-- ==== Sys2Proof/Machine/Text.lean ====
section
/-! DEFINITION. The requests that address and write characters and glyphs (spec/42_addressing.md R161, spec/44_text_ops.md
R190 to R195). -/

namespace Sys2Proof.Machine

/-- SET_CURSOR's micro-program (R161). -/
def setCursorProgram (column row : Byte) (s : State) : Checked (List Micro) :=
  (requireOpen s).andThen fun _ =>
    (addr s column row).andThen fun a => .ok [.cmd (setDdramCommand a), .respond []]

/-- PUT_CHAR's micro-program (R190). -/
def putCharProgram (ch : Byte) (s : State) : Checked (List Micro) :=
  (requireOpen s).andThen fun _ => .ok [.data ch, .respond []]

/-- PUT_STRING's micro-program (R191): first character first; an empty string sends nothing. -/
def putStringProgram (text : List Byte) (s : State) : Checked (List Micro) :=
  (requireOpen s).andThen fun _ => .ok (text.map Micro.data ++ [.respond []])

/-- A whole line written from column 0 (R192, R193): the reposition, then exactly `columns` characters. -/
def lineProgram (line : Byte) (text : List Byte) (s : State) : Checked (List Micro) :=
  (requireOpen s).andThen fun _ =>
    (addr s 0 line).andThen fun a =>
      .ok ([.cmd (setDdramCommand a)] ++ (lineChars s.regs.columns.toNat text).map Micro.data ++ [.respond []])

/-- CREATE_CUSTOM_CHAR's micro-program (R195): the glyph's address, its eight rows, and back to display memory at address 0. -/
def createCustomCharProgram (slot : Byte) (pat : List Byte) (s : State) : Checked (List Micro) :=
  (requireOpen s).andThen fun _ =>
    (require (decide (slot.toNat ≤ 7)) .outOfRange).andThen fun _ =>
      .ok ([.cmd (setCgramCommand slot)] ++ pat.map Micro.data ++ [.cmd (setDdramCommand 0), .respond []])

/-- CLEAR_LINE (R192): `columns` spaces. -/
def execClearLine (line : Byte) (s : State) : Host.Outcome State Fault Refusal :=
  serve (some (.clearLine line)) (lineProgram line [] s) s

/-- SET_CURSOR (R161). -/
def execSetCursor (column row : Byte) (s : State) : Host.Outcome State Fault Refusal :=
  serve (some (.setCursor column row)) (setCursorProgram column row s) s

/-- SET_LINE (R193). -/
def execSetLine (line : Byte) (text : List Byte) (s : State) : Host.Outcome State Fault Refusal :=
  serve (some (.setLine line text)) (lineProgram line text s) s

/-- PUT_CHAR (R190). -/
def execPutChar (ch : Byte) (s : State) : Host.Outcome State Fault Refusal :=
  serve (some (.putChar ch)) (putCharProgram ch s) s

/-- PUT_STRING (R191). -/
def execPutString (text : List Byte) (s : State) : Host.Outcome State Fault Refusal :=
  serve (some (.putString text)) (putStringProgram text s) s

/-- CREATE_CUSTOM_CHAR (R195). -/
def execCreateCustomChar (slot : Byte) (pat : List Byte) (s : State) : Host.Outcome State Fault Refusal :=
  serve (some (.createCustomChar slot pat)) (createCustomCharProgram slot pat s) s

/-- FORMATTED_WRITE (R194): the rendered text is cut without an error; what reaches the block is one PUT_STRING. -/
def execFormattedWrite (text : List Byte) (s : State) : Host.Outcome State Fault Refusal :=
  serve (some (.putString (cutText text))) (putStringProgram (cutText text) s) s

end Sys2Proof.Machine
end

======

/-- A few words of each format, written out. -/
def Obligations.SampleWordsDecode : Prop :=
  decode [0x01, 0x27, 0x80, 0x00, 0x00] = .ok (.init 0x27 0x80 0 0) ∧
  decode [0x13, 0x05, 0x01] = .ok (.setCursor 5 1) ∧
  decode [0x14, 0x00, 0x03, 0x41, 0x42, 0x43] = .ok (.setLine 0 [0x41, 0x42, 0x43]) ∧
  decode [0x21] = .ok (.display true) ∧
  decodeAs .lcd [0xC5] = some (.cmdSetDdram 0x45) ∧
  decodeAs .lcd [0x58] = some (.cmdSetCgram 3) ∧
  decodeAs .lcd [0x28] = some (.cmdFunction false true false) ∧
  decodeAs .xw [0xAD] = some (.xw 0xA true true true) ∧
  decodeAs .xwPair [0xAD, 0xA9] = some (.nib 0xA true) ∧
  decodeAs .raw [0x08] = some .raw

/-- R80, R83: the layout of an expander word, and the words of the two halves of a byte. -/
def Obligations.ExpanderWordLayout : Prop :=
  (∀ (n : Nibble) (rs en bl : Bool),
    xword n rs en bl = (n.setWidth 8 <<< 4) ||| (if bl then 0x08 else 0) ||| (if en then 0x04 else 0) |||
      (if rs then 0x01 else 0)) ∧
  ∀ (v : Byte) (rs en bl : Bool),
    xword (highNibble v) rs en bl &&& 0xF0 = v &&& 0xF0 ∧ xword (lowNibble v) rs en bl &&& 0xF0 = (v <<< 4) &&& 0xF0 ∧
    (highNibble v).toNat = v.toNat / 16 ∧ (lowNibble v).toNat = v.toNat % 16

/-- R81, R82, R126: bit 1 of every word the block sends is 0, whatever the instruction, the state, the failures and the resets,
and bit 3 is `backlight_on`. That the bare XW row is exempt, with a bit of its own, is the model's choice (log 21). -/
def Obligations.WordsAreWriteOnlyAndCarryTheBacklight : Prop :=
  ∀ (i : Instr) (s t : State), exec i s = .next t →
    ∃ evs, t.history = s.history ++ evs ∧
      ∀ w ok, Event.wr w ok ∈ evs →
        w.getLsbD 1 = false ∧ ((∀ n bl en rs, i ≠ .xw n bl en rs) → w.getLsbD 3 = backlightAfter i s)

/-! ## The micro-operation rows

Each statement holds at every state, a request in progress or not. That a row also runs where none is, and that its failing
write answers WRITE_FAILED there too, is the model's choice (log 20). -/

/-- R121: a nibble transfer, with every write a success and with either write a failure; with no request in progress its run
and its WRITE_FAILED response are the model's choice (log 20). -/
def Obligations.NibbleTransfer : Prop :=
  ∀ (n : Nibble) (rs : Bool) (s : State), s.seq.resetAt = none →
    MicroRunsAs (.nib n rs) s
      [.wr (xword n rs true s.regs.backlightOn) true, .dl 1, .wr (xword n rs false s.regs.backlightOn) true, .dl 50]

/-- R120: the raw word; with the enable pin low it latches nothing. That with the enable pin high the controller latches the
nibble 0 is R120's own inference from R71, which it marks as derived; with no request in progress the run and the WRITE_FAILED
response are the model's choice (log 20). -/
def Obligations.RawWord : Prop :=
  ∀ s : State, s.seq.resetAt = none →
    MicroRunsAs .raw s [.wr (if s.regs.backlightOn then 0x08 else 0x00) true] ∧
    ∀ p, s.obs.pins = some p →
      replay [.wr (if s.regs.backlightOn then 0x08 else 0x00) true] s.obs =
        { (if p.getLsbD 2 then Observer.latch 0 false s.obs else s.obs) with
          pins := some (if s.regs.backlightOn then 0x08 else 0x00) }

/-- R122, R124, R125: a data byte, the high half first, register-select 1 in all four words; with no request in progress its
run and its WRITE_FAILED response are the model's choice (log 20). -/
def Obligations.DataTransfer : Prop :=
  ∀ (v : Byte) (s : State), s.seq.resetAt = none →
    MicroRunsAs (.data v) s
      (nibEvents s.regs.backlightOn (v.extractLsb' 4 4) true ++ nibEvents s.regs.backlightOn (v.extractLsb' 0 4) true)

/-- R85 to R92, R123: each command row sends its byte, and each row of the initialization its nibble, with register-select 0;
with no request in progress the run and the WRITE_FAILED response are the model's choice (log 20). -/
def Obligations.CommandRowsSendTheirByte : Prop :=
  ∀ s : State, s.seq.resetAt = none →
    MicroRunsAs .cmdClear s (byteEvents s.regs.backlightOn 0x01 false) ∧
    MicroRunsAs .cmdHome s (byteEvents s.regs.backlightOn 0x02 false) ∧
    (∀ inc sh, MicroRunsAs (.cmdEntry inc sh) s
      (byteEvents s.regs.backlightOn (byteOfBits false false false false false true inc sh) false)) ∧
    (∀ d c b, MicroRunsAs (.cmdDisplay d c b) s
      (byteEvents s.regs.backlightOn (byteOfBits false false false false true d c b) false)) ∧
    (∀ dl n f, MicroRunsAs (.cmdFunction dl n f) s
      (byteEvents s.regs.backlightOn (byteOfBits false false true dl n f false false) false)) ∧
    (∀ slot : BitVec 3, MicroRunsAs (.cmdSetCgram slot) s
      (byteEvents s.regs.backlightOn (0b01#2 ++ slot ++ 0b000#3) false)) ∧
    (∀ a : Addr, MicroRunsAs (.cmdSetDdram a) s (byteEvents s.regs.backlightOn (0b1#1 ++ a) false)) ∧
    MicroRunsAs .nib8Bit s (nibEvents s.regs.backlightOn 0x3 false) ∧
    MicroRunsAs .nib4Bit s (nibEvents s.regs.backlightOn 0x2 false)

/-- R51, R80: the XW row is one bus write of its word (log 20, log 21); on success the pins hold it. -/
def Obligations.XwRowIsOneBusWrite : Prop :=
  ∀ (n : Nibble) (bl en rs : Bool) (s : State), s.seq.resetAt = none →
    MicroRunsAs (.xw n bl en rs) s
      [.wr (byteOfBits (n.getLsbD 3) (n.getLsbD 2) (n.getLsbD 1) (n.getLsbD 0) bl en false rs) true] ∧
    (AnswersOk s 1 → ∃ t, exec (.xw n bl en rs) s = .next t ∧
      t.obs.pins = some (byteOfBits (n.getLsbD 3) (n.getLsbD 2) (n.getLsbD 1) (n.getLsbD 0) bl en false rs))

======

## Directions
Among the lines above, find those with the word "first" and list them.

## Result for this task
/-- PUT_STRING's micro-program (R191): first character first; an empty string sends nothing. -/
/-- R122, R124, R125: a data byte, the high half first, register-select 1 in all four words; with no request in progress its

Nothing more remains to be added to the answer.